E ainda segundo o art. 30. Não se comunicam as circunstâncias e as condições de caráter pessoal, salvo quando elementares do crime.
A gestante, não temos dúvida, que atua contra o neonato influenciada pelo estado puerperal, mas e o terceiro que a auxilia? Este tendo a ciência do estado puerperal da mãe, age de acordo com sua vontade, e responde pelo mesmo crime desta.
Noronha que, com particular lucidez, afirma:
“Não há dúvida alguma de que o estado puerperal é circunstância (isto é, estado, condição, particularidade etc.) pessoal e que, sendo elementar do delito, comunica-se, ex vi do art. 30, aos partícipes. Só mediante texto expresso tal regra poderia ser derrogada. E conclui o renomado autor: A não-comunicação ao corréu só seria compreensível se o infanticídio fosse mero caso de atenuação do homicídio e não um tipo inteiramente à parte, completamente autônomo em nossa lei”[12]
“Quando é a própria parturiente que, sozinha, causa a morte do recém-nascido, mas com a participação de terceiro que, por exemplo, a auxilia materialmente, fornecendo-lhe o instrumento do crime, ou orientando-a como utilizá-lo, ambos, da mesma forma, responderão pelo infanticídio, já que a parturiente atuava influenciada pelo estado puerperal e o terceiro que a auxiliou conhecia essa particular condição, concorrendo, portanto, para o sucesso do infanticídio”. [13]
Damásio, com precisão, alerta:
“Se o terceiro mata a criança, a mando da mãe, qual o fato principal determinado pelo induzimento? Homicídio ou infanticídio? Não pode ser homicídio, uma vez que, se assim fosse, haveria uma incongruência: se a mãe matasse a criança, responderia por delito menos grave (infanticídio); se induzisse ou instigasse o terceiro a executar a morte do sujeito passivo, responderia por delito mais grave (coautoria no homicídio).

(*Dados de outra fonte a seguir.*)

/-- The preamble period of a burst, in symbols (R88, R91). -/
def burstPreamble (s : State) (p : Port) (x : SluChan) : List Int :=
  if s.g50 p then outerLevels (g50Preamble (s.govOf x.tick) p x.entry.profile) else preamblePeriod

/-- The pattern the correlators use at a position: the period rotated to start at symbol (p − E) mod 64 (R99); in G50 mode bits as ±1, with a bit's
symbol times to one place (R91). The spec names no expected arrival in a quiet window; that its E is the window's start plus the guard of disc_profile
is a DESIGN CHOICE (log entry 84). -/
def correlatorPattern (s : State) (p : Port) (x : SluChan) (pos : Nat) : List Int :=
  let prof := s.profileOf p x.tick x.entry.profile
  let i := (((pos : Int) - expectedArrival s p x) / prof.sym % 64).toNat
  let q := (burstPreamble s p x).rotateLeft i
  if s.g50 p then q.map (fun a => if 0 ≤ a then 1 else -1) else q

/-- The delimiter of a burst, in symbols (R89, R91). -/
def burstDelimiter (s : State) (p : Port) (x : SluChan) : List Int :=
  if s.g50 p then
    let prof := s.profileOf p x.tick x.entry.profile
    outerLevels (g50Delimiter (s.govOf x.tick) p x.entry.profile (prof.dlm / prof.sym))
  else outerLevels delimiterBits

/-- The metric of the block of outputs at a position (R99). -/
def blockMetric (s : State) (p : Port) (x : SluChan) (pos : Nat) (y : List Int) : Nat :=
  metricOf s.openNat y (correlatorPattern s p x pos)

/-- An open metric has been taken: that of a block without energy. -/
def State.spendMetric (s : State) (y : List Int) : State := if y.all (fun v => v == 0) then s.nextOpen else s

/-- The outputs match a burst's delimiter (R104). -/
def delimiterMatches (s : State) (p : Port) (x : SluChan) (y : List Int) : Bool :=
  decide (signDiffs y (burstDelimiter s p x) ≤ s.govOf x.tick (R.SLU_DETECT.dlm_err p))

/-! ### AGC (R101, R102) -/

/-- The gain steps of round(80 log10(t / a)), by exact comparison of powers: the number of j with t^160 at or above
10^(2j − 1) a^160. -/
def agcSteps (t a : Nat) : Int :=
  if a ≤ t then ((List.range 128).filter (fun j => decide (10 ^ (2 * j + 1) * a ^ 160 ≤ t ^ 160))).length
  else -(((List.range 128).filter (fun j => decide (10 ^ (2 * j + 1) * t ^ 160 ≤ a ^ 160))).length : Int)

/-- The symbol time at which DSP cycle `cycle` of a burst begins, counted from the cycle of its guard start. -/
def cycleStart (x : SluChan) (cycle : Nat) : Nat := 64 * (x.start / 64 + cycle)

/-- The sum of the absolute corrected words of one cycle, in quarter-LSB: 256 times their mean in LSB. -/
def cycleLevel (s : State) (p : Port) (x : SluChan) (cycle : Nat) (codes : List Int) : Nat :=
  ((rxWords s p (cycleStart x cycle) (codes.take 64)).map Int.natAbs).sum

/-- The window of a channel is open during a part of a DSP cycle: from its first position to the end of its last block (R101). -/
def cycleInWindow (s : State) (p : Port) (x : SluChan) (cycle : Nat) : Bool :=
  let sym := (s.profileOf p x.tick x.entry.profile).sym
  decide (x.start + x.openAt < cycleStart x cycle + 64) && decide (cycleStart x cycle < x.start + x.lastPos + 64 * sym)

/-- AGC_COMMAND (R101, R102): the codes of cycle `cycle` of the burst, counted from that of its guard start. That a cycle only partly inside the open
window qualifies, that a command computed before the freeze stands though its cycle of issue lies behind it, and that the delimiter's first cycle is
reckoned from the expected arrival, E + pre_len, are DESIGN CHOICES (log entry 97). In a quiet window the cycle of a delimiter is
not known beforehand, and R102's limit is not applied (DESIGN CHOICE, log entry 84). -/
def execAgcCommand (port : Port) (chan : Chan) (cycle : Nat) (codes : List Int) (s : State) : Host.Outcome State Fault Refusal :=
  .next (
    let s := s.settle port (cycleStart (s.chan port chan) cycle + 64)
    let x := s.chan port chan
    let prof := s.profileOf port x.tick x.entry.profile
    let target := s.govOf x.tick (R.SLU_AGC.agc_target port)
    let floor := s.govOf x.tick (R.SLU_AGC.agc_floor port)
    let range := s.govOf x.tick (R.SLU_AGC.agc_range port)
    let level := cycleLevel s port x cycle codes
    let late := !x.quiet && decide ((x.start + prof.guard + prof.pre) / 64 ≤ x.start / 64 + cycle + 12)
    if x.st ≠ .armed || !sluiceRuns s port || s.govOf x.tick (R.SLU_CTRL.agc_en port) = 0 || cycle < x.agcFrom
        || !cycleInWindow s port x cycle || level < 256 * floor || level = 0 || late then s
    else
      let preset : Int := x.applied.gain
      let new := clampInt 0 127 (clampInt (preset - range) (preset + range) ((x.gain : Int) + agcSteps (256 * target) level))
      if new.toNat = x.gain then s
      else s.setChan port chan { x with gain := new.toNat, agcFrom := cycle + 12 })

/-! ### Detection, takeover and lock (R99 to R109) -/

/-- The false-lock deadline of a lock at `pos`: the preamble's length and 128 symbols after the detection is known, at the end of its block
(R91, R100, R103). -/
def deadlineOf (s : State) (p : Port) (x : SluChan) (pos : Nat) : Nat :=
  let prof := s.profileOf p x.tick x.entry.profile
  pos + 64 * prof.sym + prof.pre + 128

/-- A detection or takeover is discarded by sd_gate, as the registers govern the burst's frame (R109, R118). -/
def gatedOff (s : State) (p : Port) (tick : Nat) (sdLow : Bool) : Bool := s.govOf tick (R.SLU_CTRL.sd_gate p) == 1 && sdLow

/-- Counters 0x050 to 0x05E concern only entries other than the discovery entry (R554). -/
def State.bumpBurst (s : State) (p : Port) (x : SluChan) (off : Nat) : State := if x.quiet then s else s.bumpP p off

/-- PRIMARY_DETECTION (R99, R100, R109): the codes around the block at `position`, from 15 symbols before to 15 after it. -/
def execPrimaryDetection (port : Port) (chan : Chan) (position : Nat) (codes : List Int) (sdLow : Bool) (s : State) :
    Host.Outcome State Fault Refusal :=
  .next (
    let sym := (s.profileOf port (s.chan port chan).tick (s.chan port chan).entry.profile).sym
    let s := s.settleAt port chan (position + 64 * sym)
    let x := s.chan port chan
    if x.st ≠ .armed || !sluiceRuns s port || position < x.evalFrom || x.lastPos < position then s
    else
      let y := burstOutputs s port x (x.start + position) 64 codes
      let m := blockMetric s port x position y
      let s := s.spendMetric y
      if m < s.govOf x.tick (R.SLU_DETECT.det_thresh port) then s
      else if gatedOff s port x.tick sdLow then (s.setChan port chan { x with evalFrom := position + 1 }).bumpBurst port x 0x56
      else
        s.setChan port chan { x with
          st := .locked, pos := position, metric := m, deadline := deadlineOf s port x position, evalFrom := position + 1 })

/-- A takeover falls due with the block at a position: it lies after the lock position, in the window and before the deadline has passed, and its
metric clears the margin (R103, R107). -/
def takeoverDue (s : State) (p : Port) (x : SluChan) (pos : Nat) (y : List Int) : Bool :=
  let sym := (s.profileOf p x.tick x.entry.profile).sym
  decide (x.pos < pos) && decide (pos ≤ x.lastPos) && decide (x.evalFrom ≤ pos) && decide (pos + 64 * sym ≤ x.deadline)
    && decide (x.metric + s.govOf x.tick (R.SLU_DETECT.takeover_margin p) ≤ blockMetric s p x pos y)

/-- A delimiter match falls due at the last symbol of the block at a position (R107). -/
def matchDue (s : State) (p : Port) (x : SluChan) (pos : Nat) (y : List Int) : Bool :=
  let n := (burstDelimiter s p x).length
  let q := pos + (64 - n) * (s.profileOf p x.tick x.entry.profile).sym
  decide (x.pos ≤ q) && delimiterMatches s p x (y.drop (64 - n))

/-- PREAMBLE_TAKEOVER (R103, R107, R109): the gain returns to the preset and the AGC stays frozen. A delimiter match at the same symbol wins. -/
def execPreambleTakeover (port : Port) (chan : Chan) (position : Nat) (codes : List Int) (sdLow : Bool) (s : State) :
    Host.Outcome State Fault Refusal :=
  .next (
    let sym := (s.profileOf port (s.chan port chan).tick (s.chan port chan).entry.profile).sym
    let s := s.settleAt port chan (position + 64 * sym)
    let x := s.chan port chan
    if x.st ≠ .locked || !sluiceRuns s port then s
    else
      let y := burstOutputs s port x (x.start + position) 64 codes
      let due := takeoverDue s port x position y
      let m := blockMetric s port x position y
      let s := s.spendMetric y
      if !due || matchDue s port x position y then s
      else if gatedOff s port x.tick sdLow then (s.setChan port chan { x with evalFrom := position + 1 }).bumpBurst port x 0x56
      else
        (s.setChan port chan { x with
          pos := position, metric := m, gain := x.applied.gain, takeovers := x.takeovers + 1,
          deadline := deadlineOf s port x position, evalFrom := position + 1 }).bumpBurst port x 0x55)

/-- Loss of signal clears at a received burst, of the frame `tick` that granted it (R116): a burst that locks after the tick undoes what its frame was
counted as, and tells nothing of the frame that runs. That a discovery response does not clear it is DEDUCED: the bursts of R116 are those that a
frame expects (log entry 85). -/
def State.clearLos (s : State) (p : Port) (tick : Nat) : State :=
  let s := s.modSlu p (fun u => { u with losRun := 0, received := u.received || tick == s.tick })
  if s.flag (R.SLU_STATUS.los p) then ((s.setFlag (R.SLU_STATUS.los p) false).level (portSrc p 0x30) false 0).protStatus p else s

/-- A frame's training allocation was granted within the validity of the request that stands (R256). -/
def trainsNow (x : OnuCtx) (tick : Nat) : Bool := x.trainSent && decide (x.trainFrom ≤ tick) && decide (tick ≤ x.trainUntil)

/-- What a received burst tells its ONU context (R104, R257, R261, R416): the arrival offset, the metric and the takeovers, an answered probe, the
drift accumulation, and on a STANDBY port its delay offset. -/
def State.burstReceived (s : State) (p : Port) (e : MapEntry) (b : RakeBurst) : State :=
  match s.allocOwner p e.alloc with
  | none => s
  | some (c, _) =>
    let d := b.offset
    if (s.port p).prot.role = .standby then
      let q := (s.port p).prot
      let n := Tab.get (fun _ => 0) q.offN c + 1
      let sum := Tab.get (fun _ => (0 : Int)) q.offSum c + d
      let avg := 2 ^ s.gov (R.ONU_TRACK.drift_avg p)
      let full := decide (avg ≤ n)
      let s := s.modProt p (fun q => { q with
        offN := Tab.set (fun _ => 0) q.offN c (if full then 0 else n),
        offSum := Tab.set (fun _ => 0) q.offSum c (if full then 0 else sum) })
      if full && s.flag (R.PRT_PROT_OFF.valid p c) then
        s.setFld (R.PRT_PROT_OFF.offset p c)
          (codeOf 24 (signedOf 24 (s.fld (R.PRT_PROT_OFF.offset p c)) + roundDiv 1 sum n))
      else s
    else
      let (s, ok) := s.useCtx p c
      if !ok then s
      else
      let x := s.ctx p c
      let probe := x.st = .absent
      let counts := (x.st = .operation || x.st = .training) && decide (x.driftFrom ≤ b.tick) && !e.probe
      let s := s.setCtx p c { x with
        lastD := clampInt (-32768) 32767 d, lastMetric := b.metric, lastTakeovers := b.takeovers, missRun := 0,
        unans := if probe then 0 else x.unans,
        driftSum := if counts then x.driftSum + d else x.driftSum, driftN := if counts then x.driftN + 1 else x.driftN,
        trainGot := x.trainGot || (e.train && trainsNow x b.tick) }
      if probe then s.enterOnu p c x.left else s

/-- A received burst counts for its context once: at its delimiter match when it carries no header, else when its header has been seen to
be its owner's or has been lost (R228). -/
def State.countBurst (s : State) (p : Port) (entry tick : Nat) : State :=
  let hit := fun (b : RakeBurst) => b.entry == entry && b.tick == tick && !b.counted && !b.misdirected
  match (s.port p).rake.bursts.find? hit, (s.mapAt p tick).entries[entry]? with
  | some b, some e =>
    (s.modRake p (fun r => { r with bursts := r.bursts.map (fun x => if hit x then { x with counted := true } else x) })).burstReceived p e b
  | _, _ => s

/-- A guard begins before a burst's last symbol has arrived (R110): that of a later entry of its map, or of one of the next frame's, with an
enabled profile. `late` is by how much the burst arrives after its expected arrival. -/
def overlapsNext (s : State) (p : Port) (x : SluChan) (late : Int) : Bool :=
  let until_ : Int := (x.start + 64 * x.entry.slots : Nat) + late
  let hits := fun (tick : Nat) (e : MapEntry) => (s.profileOf p tick e.profile).enabled && decide ((guardStart s p tick e : Int) < until_)
  (s.mapAt p x.tick).entries.any (fun e => decide (x.entry.start < e.start) && hits x.tick e)
    || (s.mapAt p (x.tick + 1)).entries.any (hits (x.tick + 1))

/-- The Crystalliser takes a payload (R104, R158, R162): `noise` is what the preamble left as its noise estimate. -/
def State.openPayload (s : State) (p : Port) (x : SluChan) (resp start slots : Nat) (noise : Nat × Nat) : State :=
  let dl := burstDelimiter s p x
  s.modXtl p (fun t => { t with bursts := t.bursts ++
    [{ entry := x.index, tick := x.tick, resp := resp, start := start, gain := x.gain, slots := slots, left := slots,
       spans := if s.g50 p then [] else (codewordSlots slots).map (64 * ·), noise := noise, before := (dl.getLast?).getD 3,
       total := if s.g50 p then none else some (codewordSlots slots).length,
       lead := ((dl.getLast?).getD 3, ((dl.dropLast).getLast?).getD 3) }] })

Segundo entendemos, o terceiro deveria responder por delito de homicídio. Entretanto, diante da formulação típica desse crime em nossa legislação, não há como fugir a regra do art. 30: como a influência do estado puerperal e a relação de parentesco são elementos do tipo, comunicam -se entre os fatos dos participantes. Diante disso, o terceiro responde por delito de infanticídio. Não deveria ser assim. O crime de terceiro deveria ser homicídio. Para nós, a solução do problema está em transformar o delito de infanticídio em tipo privilegiado de homicídio”.[14]
5. Conclusão
Portanto, após este estudo, entendemos que o terceiro (coautor) responde pelo mesmo crime da mãe da vítima (neonato), visto que o infanticídio, não é um tipo privilegiado. E que somente responderia pelo crime de homicídio, se houver uma mudança no Código Penal transformando o delito de infanticídio do art. 123 em tipo privilegiado de homicídio do art. 121 do referido Código Penal.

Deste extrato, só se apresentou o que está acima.